[DATA FOR PROCESSING — start]
-- ==== Sys2Proof/Laws/State.lean ====
section
/-!
SUPPORT. The state's field laws: what each writer of a bank changes, and that it changes nothing else.
-/

namespace Sys2Proof.Machine

@[simp] theorem State.ring_setRing (s : State) (k : Nat) (x : Ring) : (s.setRing k x).ring k = x := by
  simp [State.ring, State.setRing]

theorem State.ring_setRing_ne (s : State) (k j : Nat) (x : Ring) (h : j ≠ k) : (s.setRing k x).ring j = s.ring j := by
  simp [State.ring, State.setRing, Tab.get_set_ne _ _ _ _ _ h]

@[simp] theorem State.setRing_order (s : State) (k : Nat) (x : Ring) : (s.setRing k x).order = s.order := rfl
@[simp] theorem State.setRing_pending (s : State) (k : Nat) (x : Ring) : (s.setRing k x).pending = s.pending := rfl
@[simp] theorem State.setRing_now (s : State) (k : Nat) (x : Ring) : (s.setRing k x).now = s.now := rfl
@[simp] theorem State.setRing_nowFrac (s : State) (k : Nat) (x : Ring) : (s.setRing k x).nowFrac = s.nowFrac := rfl
@[simp] theorem State.setRing_nextEpoch (s : State) (k : Nat) (x : Ring) : (s.setRing k x).nextEpoch = s.nextEpoch := rfl
@[simp] theorem State.setRing_regs (s : State) (k : Nat) (x : Ring) : (s.setRing k x).regs = s.regs := rfl
@[simp] theorem State.setRing_mem (s : State) (k : Nat) (x : Ring) : (s.setRing k x).mem = s.mem := rfl
@[simp] theorem State.setRing_codes (s : State) (k : Nat) (x : Ring) : (s.setRing k x).codes = s.codes := rfl
@[simp] theorem State.setRing_patched (s : State) (k : Nat) (x : Ring) : (s.setRing k x).patched = s.patched := rfl
@[simp] theorem State.setRing_scrub (s : State) (k : Nat) (x : Ring) : (s.setRing k x).scrub = s.scrub := rfl
@[simp] theorem State.setRing_cyc (s : State) (k : Nat) (x : Ring) : (s.setRing k x).cyc = s.cyc := rfl
@[simp] theorem State.setRing_out (s : State) (k : Nat) (x : Ring) : (s.setRing k x).out = s.out := rfl
@[simp] theorem State.setRing_ofs (s : State) (k : Nat) (x : Ring) : (s.setRing k x).ofs = s.ofs := rfl
@[simp] theorem State.setRing_lastRead (s : State) (k : Nat) (x : Ring) : (s.setRing k x).lastRead = s.lastRead := rfl
@[simp] theorem State.setRing_freeCtr (s : State) (k : Nat) (x : Ring) : (s.setRing k x).freeCtr = s.freeCtr := rfl
@[simp] theorem State.setRing_notices (s : State) (k : Nat) (x : Ring) : (s.setRing k x).notices = s.notices := rfl
@[simp] theorem State.setRing_noticeSeq (s : State) (k : Nat) (x : Ring) : (s.setRing k x).noticeSeq = s.noticeSeq := rfl
@[simp] theorem State.setRing_awaits (s : State) (k : Nat) (x : Ring) : (s.setRing k x).awaits = s.awaits := rfl
@[simp] theorem State.setRing_actionId (s : State) (k : Nat) (x : Ring) : (s.setRing k x).actionId = s.actionId := rfl
@[simp] theorem State.setRing_plaza (s : State) (k : Nat) (x : Ring) : (s.setRing k x).plaza = s.plaza := rfl
@[simp] theorem State.setRing_tuns (s : State) (k : Nat) (x : Ring) : (s.setRing k x).tuns = s.tuns := rfl
@[simp] theorem State.setRing_wins (s : State) (k : Nat) (x : Ring) : (s.setRing k x).wins = s.wins := rfl
@[simp] theorem State.setRing_resps (s : State) (k : Nat) (x : Ring) : (s.setRing k x).resps = s.resps := rfl
@[simp] theorem State.setRing_cans (s : State) (k : Nat) (x : Ring) : (s.setRing k x).cans = s.cans := rfl
@[simp] theorem State.setRing_lins (s : State) (k : Nat) (x : Ring) : (s.setRing k x).lins = s.lins := rfl
@[simp] theorem State.setRing_eths (s : State) (k : Nat) (x : Ring) : (s.setRing k x).eths = s.eths := rfl
@[simp] theorem State.setRing_msgs (s : State) (k : Nat) (x : Ring) : (s.setRing k x).msgs = s.msgs := rfl
@[simp] theorem State.setRing_nms (s : State) (k : Nat) (x : Ring) : (s.setRing k x).nms = s.nms := rfl
@[simp] theorem State.setRing_dwell (s : State) (k : Nat) (x : Ring) : (s.setRing k x).dwell = s.dwell := rfl
@[simp] theorem State.setRing_always (s : State) (k : Nat) (x : Ring) : (s.setRing k x).always = s.always := rfl
@[simp] theorem State.setRing_dies (s : State) (k : Nat) (x : Ring) : (s.setRing k x).dies = s.dies := rfl
@[simp] theorem State.setRing_inflight (s : State) (k : Nat) (x : Ring) : (s.setRing k x).inflight = s.inflight := rfl
@[simp] theorem State.setRing_mirror (s : State) (k : Nat) (x : Ring) : (s.setRing k x).mirror = s.mirror := rfl
@[simp] theorem State.setRing_refusedOut (s : State) (k : Nat) (x : Ring) : (s.setRing k x).refusedOut = s.refusedOut := rfl
@[simp] theorem State.setRing_opnds (s : State) (k : Nat) (x : Ring) : (s.setRing k x).opnds = s.opnds := rfl
@[simp] theorem State.setRing_chans (s : State) (k : Nat) (x : Ring) : (s.setRing k x).chans = s.chans := rfl
@[simp] theorem State.setRing_banks (s : State) (k : Nat) (x : Ring) : (s.setRing k x).banks = s.banks := rfl
@[simp] theorem State.setRing_wears (s : State) (k : Nat) (x : Ring) : (s.setRing k x).wears = s.wears := rfl
@[simp] theorem State.setRing_planner (s : State) (k : Nat) (x : Ring) : (s.setRing k x).planner = s.planner := rfl
@[simp] theorem State.setRing_justOn (s : State) (k : Nat) (x : Ring) : (s.setRing k x).justOn = s.justOn := rfl
@[simp] theorem State.setRing_sinks (s : State) (k : Nat) (x : Ring) : (s.setRing k x).sinks = s.sinks := rfl
@[simp] theorem State.setRing_rail (s : State) (k : Nat) (x : Ring) : (s.setRing k x).rail = s.rail := rfl
@[simp] theorem State.setRing_hbTicked (s : State) (k : Nat) (x : Ring) : (s.setRing k x).hbTicked = s.hbTicked := rfl
@[simp] theorem State.setRing_hbs (s : State) (k : Nat) (x : Ring) : (s.setRing k x).hbs = s.hbs := rfl
@[simp] theorem State.setRing_valves (s : State) (k : Nat) (x : Ring) : (s.setRing k x).valves = s.valves := rfl
@[simp] theorem State.setRing_highs (s : State) (k : Nat) (x : Ring) : (s.setRing k x).highs = s.highs := rfl
@[simp] theorem State.setRing_vboost (s : State) (k : Nat) (x : Ring) : (s.setRing k x).vboost = s.vboost := rfl
@[simp] theorem State.setRing_vwears (s : State) (k : Nat) (x : Ring) : (s.setRing k x).vwears = s.vwears := rfl
@[simp] theorem State.setRing_life (s : State) (k : Nat) (x : Ring) : (s.setRing k x).life = s.life := rfl
@[simp] theorem State.setRing_lifeSince (s : State) (k : Nat) (x : Ring) : (s.setRing k x).lifeSince = s.lifeSince := rfl
@[simp] theorem State.setRing_pins (s : State) (k : Nat) (x : Ring) : (s.setRing k x).pins = s.pins := rfl
@[simp] theorem State.setRing_gflags (s : State) (k : Nat) (x : Ring) : (s.setRing k x).gflags = s.gflags := rfl
@[simp] theorem State.setRing_logQ (s : State) (k : Nat) (x : Ring) : (s.setRing k x).logQ = s.logQ := rfl
@[simp] theorem State.setRing_heldWrites (s : State) (k : Nat) (x : Ring) : (s.setRing k x).heldWrites = s.heldWrites := rfl
@[simp] theorem State.setRing_pci (s : State) (k : Nat) (x : Ring) : (s.setRing k x).pci = s.pci := rfl
@[simp] theorem State.setRing_heldCross (s : State) (k : Nat) (x : Ring) : (s.setRing k x).heldCross = s.heldCross := rfl
@[simp] theorem State.setRing_elems (s : State) (k : Nat) (x : Ring) : (s.setRing k x).elems = s.elems := rfl
@[simp] theorem State.setRing_rounds (s : State) (k : Nat) (x : Ring) : (s.setRing k x).rounds = s.rounds := rfl
@[simp] theorem State.setRing_mails (s : State) (k : Nat) (x : Ring) : (s.setRing k x).mails = s.mails := rfl
@[simp] theorem State.setRing_sems (s : State) (k : Nat) (x : Ring) : (s.setRing k x).sems = s.sems := rfl
@[simp] theorem State.setRing_blks (s : State) (k : Nat) (x : Ring) : (s.setRing k x).blks = s.blks := rfl
@[simp] theorem State.setRing_triplex (s : State) (k : Nat) (x : Ring) : (s.setRing k x).triplex = s.triplex := rfl
@[simp] theorem State.setRing_rebuilds (s : State) (k : Nat) (x : Ring) : (s.setRing k x).rebuilds = s.rebuilds := rfl
@[simp] theorem State.setRing_acc (s : State) (k : Nat) (x : Ring) : (s.setRing k x).acc = s.acc := rfl
@[simp] theorem State.setRing_keys (s : State) (k : Nat) (x : Ring) : (s.setRing k x).keys = s.keys := rfl
@[simp] theorem State.setRing_slotRec (s : State) (k : Nat) (x : Ring) : (s.setRing k x).slotRec = s.slotRec := rfl
@[simp] theorem State.setRing_upd (s : State) (k : Nat) (x : Ring) : (s.setRing k x).upd = s.upd := rfl
@[simp] theorem State.setRing_signKeys (s : State) (k : Nat) (x : Ring) : (s.setRing k x).signKeys = s.signKeys := rfl
@[simp] theorem State.setRing_svc (s : State) (k : Nat) (x : Ring) : (s.setRing k x).svc = s.svc := rfl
[DATA FOR PROCESSING — finish]
**YOUR OBJECTIVE:**
Would you retype exactly the lines above, from the line with "s.gflags := rfl" to the line with "s.heldWrites := rfl", with both end lines kept and nothing more?

**RESPONSE:**
@[simp] theorem State.setRing_gflags (s : State) (k : Nat) (x : Ring) : (s.setRing k x).gflags = s.gflags := rfl
@[simp] theorem State.setRing_logQ (s : State) (k : Nat) (x : Ring) : (s.setRing k x).logQ = s.logQ := rfl
@[simp] theorem State.setRing_heldWrites (s : State) (k : Nat) (x : Ring) : (s.setRing k x).heldWrites = s.heldWrites := rfl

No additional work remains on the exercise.